Quote the entries below from the line with "-- ==== Sys2Proof/Machine/PowerCtl.lean" through the line with "if s.duty = 8 ∧ t.duty < 8 then", both ends included, and only those lines.

Saved entries:
<<<<

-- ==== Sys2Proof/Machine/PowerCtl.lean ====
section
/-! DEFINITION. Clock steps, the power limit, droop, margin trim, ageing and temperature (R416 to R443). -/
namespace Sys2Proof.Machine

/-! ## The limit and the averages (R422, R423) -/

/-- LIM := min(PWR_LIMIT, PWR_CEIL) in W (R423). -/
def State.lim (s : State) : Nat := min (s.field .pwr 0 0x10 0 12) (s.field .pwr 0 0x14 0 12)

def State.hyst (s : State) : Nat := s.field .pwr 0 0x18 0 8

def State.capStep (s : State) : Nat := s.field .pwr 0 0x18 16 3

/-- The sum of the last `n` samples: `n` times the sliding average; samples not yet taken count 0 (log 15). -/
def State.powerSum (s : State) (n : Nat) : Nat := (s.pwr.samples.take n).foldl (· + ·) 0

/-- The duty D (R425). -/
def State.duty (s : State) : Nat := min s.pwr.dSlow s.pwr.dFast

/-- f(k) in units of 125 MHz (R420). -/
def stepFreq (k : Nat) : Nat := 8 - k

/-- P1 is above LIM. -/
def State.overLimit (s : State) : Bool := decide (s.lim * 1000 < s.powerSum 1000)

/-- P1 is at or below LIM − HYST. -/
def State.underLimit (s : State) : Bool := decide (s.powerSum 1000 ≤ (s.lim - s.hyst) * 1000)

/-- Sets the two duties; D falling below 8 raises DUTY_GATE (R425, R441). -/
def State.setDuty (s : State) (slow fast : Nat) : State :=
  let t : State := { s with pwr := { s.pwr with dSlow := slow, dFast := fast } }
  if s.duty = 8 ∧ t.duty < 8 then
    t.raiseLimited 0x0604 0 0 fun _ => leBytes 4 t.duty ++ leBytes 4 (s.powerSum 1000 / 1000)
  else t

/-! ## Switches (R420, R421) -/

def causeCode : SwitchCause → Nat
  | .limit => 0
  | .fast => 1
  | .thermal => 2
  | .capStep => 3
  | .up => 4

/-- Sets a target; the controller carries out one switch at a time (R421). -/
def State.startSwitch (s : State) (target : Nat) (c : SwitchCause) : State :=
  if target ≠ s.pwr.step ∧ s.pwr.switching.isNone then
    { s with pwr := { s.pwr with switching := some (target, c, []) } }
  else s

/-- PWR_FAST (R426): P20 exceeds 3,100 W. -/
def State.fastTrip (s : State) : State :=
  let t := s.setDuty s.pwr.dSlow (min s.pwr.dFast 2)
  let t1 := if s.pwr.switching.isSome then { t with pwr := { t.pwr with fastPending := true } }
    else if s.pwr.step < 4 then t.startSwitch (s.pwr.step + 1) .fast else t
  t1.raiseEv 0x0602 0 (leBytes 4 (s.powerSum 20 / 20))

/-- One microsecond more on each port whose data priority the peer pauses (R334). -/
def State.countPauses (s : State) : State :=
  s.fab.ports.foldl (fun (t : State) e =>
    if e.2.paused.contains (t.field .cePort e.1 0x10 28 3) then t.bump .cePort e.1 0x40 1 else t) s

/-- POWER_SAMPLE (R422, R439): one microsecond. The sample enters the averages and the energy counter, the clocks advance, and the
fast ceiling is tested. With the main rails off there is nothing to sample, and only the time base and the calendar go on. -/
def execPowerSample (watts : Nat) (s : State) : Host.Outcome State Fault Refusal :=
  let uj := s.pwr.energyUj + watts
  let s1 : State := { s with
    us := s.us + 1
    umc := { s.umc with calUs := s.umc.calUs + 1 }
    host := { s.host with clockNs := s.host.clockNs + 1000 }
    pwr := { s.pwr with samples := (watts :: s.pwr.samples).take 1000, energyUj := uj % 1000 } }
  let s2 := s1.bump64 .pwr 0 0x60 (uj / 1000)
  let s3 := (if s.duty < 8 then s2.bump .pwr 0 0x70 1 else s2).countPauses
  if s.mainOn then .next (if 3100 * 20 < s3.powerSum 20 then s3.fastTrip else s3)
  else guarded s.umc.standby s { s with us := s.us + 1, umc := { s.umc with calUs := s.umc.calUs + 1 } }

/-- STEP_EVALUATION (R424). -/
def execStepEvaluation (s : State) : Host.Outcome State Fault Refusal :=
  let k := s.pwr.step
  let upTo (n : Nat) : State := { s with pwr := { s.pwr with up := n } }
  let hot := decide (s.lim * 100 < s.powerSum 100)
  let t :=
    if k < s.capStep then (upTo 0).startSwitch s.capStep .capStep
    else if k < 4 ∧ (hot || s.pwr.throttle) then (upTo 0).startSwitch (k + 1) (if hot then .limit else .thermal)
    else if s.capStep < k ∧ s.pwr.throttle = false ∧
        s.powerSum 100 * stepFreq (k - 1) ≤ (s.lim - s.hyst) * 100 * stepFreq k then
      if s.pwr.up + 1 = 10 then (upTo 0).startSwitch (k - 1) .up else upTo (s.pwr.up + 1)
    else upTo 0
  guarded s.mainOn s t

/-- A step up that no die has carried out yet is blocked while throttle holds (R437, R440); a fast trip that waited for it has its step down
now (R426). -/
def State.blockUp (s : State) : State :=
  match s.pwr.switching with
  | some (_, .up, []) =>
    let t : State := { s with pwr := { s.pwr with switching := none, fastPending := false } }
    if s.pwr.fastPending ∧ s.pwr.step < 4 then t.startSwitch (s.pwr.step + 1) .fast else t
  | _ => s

>>>>
<<<<

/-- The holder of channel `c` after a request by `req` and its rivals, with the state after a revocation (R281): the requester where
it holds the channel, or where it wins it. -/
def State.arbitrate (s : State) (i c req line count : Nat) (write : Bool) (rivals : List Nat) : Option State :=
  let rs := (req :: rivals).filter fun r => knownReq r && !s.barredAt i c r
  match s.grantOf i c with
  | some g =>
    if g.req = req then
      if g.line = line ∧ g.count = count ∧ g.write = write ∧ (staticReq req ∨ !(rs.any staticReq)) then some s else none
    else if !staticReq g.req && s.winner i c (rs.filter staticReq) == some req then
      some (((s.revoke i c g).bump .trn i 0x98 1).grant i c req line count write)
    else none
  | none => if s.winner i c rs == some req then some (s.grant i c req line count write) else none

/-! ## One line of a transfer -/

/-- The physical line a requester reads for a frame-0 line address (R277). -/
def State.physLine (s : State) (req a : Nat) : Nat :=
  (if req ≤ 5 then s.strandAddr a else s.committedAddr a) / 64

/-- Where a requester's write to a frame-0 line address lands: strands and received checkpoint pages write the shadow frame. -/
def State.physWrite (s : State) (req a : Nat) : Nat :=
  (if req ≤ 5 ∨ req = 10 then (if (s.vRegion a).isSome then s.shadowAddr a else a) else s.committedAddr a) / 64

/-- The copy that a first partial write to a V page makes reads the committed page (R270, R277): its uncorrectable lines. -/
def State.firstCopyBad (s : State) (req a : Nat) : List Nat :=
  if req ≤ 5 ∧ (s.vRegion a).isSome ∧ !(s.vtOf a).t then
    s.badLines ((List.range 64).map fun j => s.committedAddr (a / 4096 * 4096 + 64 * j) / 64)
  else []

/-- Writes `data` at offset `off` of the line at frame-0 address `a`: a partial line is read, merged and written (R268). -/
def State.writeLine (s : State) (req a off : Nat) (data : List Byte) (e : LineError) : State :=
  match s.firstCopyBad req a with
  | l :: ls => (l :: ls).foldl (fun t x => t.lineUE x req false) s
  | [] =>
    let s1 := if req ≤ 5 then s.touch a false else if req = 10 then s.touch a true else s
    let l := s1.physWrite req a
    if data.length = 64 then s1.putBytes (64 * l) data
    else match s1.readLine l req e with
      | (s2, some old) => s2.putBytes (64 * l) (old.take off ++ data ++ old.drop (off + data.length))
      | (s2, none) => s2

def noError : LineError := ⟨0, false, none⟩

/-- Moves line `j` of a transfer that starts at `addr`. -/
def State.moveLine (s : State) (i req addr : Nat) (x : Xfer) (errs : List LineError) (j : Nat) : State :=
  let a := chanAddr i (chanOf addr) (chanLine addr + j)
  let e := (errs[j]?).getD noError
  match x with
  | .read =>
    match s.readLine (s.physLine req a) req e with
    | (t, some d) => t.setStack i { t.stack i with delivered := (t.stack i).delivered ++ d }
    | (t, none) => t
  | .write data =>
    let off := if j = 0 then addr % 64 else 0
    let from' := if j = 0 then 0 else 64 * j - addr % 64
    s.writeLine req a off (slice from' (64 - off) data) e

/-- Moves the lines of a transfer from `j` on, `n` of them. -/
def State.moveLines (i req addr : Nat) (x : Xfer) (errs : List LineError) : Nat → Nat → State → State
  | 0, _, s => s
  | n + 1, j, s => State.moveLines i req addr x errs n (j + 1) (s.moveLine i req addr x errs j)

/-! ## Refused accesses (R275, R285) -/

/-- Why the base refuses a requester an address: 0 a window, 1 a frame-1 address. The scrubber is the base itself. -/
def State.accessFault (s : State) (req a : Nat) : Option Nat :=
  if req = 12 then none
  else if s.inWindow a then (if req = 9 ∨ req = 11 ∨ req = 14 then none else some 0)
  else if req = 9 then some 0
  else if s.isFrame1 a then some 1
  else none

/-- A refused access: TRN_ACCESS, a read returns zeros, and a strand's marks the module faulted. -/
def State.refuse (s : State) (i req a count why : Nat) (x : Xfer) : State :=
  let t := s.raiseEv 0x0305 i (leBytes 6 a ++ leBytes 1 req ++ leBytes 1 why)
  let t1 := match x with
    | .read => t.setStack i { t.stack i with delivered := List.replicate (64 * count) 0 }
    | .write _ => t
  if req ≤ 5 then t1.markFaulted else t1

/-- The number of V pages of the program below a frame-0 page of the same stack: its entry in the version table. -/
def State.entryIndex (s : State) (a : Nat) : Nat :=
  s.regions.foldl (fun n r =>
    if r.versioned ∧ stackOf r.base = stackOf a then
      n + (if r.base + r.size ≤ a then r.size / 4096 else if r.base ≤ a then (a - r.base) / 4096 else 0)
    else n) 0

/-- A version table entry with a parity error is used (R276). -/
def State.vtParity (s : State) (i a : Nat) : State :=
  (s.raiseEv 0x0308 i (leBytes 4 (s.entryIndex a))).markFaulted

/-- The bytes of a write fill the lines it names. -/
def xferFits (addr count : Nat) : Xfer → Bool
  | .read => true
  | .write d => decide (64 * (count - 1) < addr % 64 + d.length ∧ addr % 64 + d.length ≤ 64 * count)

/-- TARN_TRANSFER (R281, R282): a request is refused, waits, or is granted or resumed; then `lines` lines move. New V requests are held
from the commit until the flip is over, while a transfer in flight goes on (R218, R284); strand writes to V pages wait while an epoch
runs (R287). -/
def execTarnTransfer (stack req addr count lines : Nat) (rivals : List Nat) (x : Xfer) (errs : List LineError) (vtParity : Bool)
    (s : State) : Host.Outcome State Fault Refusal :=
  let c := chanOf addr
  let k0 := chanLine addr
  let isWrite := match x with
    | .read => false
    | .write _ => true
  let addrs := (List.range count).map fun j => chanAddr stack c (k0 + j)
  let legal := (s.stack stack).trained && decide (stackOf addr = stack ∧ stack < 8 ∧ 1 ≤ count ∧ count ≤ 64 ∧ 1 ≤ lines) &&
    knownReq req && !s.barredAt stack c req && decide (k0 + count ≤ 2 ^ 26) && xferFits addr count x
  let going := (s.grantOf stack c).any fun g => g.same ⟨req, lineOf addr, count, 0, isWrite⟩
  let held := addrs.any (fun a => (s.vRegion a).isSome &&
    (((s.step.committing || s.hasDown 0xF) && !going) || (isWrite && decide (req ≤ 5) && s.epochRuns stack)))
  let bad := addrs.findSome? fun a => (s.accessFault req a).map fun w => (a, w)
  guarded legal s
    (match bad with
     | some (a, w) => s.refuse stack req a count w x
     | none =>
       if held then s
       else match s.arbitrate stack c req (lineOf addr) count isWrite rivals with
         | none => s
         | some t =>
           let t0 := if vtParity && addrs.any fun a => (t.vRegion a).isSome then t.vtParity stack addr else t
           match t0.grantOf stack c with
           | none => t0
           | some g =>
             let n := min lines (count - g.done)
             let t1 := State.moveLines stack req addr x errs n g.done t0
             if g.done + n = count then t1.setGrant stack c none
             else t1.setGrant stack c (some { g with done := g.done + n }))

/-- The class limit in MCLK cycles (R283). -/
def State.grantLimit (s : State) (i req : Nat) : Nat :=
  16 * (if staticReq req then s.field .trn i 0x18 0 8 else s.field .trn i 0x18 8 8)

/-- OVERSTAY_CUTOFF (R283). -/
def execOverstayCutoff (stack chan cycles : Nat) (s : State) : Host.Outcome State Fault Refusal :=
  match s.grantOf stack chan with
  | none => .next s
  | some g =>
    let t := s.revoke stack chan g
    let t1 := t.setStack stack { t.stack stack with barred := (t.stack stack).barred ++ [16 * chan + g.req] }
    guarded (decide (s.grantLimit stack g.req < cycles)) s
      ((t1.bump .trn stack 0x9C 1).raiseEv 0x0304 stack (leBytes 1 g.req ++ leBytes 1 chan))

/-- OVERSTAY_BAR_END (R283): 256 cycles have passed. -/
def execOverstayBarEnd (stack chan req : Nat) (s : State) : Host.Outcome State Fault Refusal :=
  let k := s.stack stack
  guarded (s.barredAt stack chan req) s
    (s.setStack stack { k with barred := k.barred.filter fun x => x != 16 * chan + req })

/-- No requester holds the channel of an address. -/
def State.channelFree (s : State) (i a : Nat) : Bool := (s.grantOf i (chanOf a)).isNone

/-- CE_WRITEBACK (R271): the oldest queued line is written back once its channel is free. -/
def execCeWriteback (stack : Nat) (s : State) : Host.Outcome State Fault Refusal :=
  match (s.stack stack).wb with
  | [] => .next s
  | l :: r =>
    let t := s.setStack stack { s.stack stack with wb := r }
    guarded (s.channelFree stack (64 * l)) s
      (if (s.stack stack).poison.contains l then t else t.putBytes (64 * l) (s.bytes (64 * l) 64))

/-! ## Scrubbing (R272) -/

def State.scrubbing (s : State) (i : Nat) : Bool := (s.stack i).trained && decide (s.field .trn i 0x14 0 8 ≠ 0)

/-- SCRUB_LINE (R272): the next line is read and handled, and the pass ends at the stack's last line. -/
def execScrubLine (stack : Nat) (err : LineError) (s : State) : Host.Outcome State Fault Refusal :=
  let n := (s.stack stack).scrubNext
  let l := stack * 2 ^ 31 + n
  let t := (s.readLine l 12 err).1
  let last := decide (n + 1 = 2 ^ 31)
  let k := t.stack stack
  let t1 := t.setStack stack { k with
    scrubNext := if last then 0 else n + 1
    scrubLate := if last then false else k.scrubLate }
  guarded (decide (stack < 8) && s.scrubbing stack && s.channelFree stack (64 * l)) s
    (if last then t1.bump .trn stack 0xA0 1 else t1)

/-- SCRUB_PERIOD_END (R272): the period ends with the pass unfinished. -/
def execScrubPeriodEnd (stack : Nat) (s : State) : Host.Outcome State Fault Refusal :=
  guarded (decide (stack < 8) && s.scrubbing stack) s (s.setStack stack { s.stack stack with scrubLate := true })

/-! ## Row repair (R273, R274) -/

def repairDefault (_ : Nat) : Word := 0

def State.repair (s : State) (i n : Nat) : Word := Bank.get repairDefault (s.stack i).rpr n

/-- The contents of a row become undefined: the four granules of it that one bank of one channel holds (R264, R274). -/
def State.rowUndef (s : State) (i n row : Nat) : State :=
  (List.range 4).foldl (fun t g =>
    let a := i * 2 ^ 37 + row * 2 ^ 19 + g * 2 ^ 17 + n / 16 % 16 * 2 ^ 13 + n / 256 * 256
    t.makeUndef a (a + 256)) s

>>>>

» **Written solution**
-- ==== Sys2Proof/Machine/PowerCtl.lean ====
section
/-! DEFINITION. Clock steps, the power limit, droop, margin trim, ageing and temperature (R416 to R443). -/
namespace Sys2Proof.Machine

/-! ## The limit and the averages (R422, R423) -/

/-- LIM := min(PWR_LIMIT, PWR_CEIL) in W (R423). -/
def State.lim (s : State) : Nat := min (s.field .pwr 0 0x10 0 12) (s.field .pwr 0 0x14 0 12)

def State.hyst (s : State) : Nat := s.field .pwr 0 0x18 0 8

def State.capStep (s : State) : Nat := s.field .pwr 0 0x18 16 3

/-- The sum of the last `n` samples: `n` times the sliding average; samples not yet taken count 0 (log 15). -/
def State.powerSum (s : State) (n : Nat) : Nat := (s.pwr.samples.take n).foldl (· + ·) 0

/-- The duty D (R425). -/
def State.duty (s : State) : Nat := min s.pwr.dSlow s.pwr.dFast

/-- f(k) in units of 125 MHz (R420). -/
def stepFreq (k : Nat) : Nat := 8 - k

/-- P1 is above LIM. -/
def State.overLimit (s : State) : Bool := decide (s.lim * 1000 < s.powerSum 1000)

/-- P1 is at or below LIM − HYST. -/
def State.underLimit (s : State) : Bool := decide (s.powerSum 1000 ≤ (s.lim - s.hyst) * 1000)

/-- Sets the two duties; D falling below 8 raises DUTY_GATE (R425, R441). -/
def State.setDuty (s : State) (slow fast : Nat) : State :=
  let t : State := { s with pwr := { s.pwr with dSlow := slow, dFast := fast } }
  if s.duty = 8 ∧ t.duty < 8 then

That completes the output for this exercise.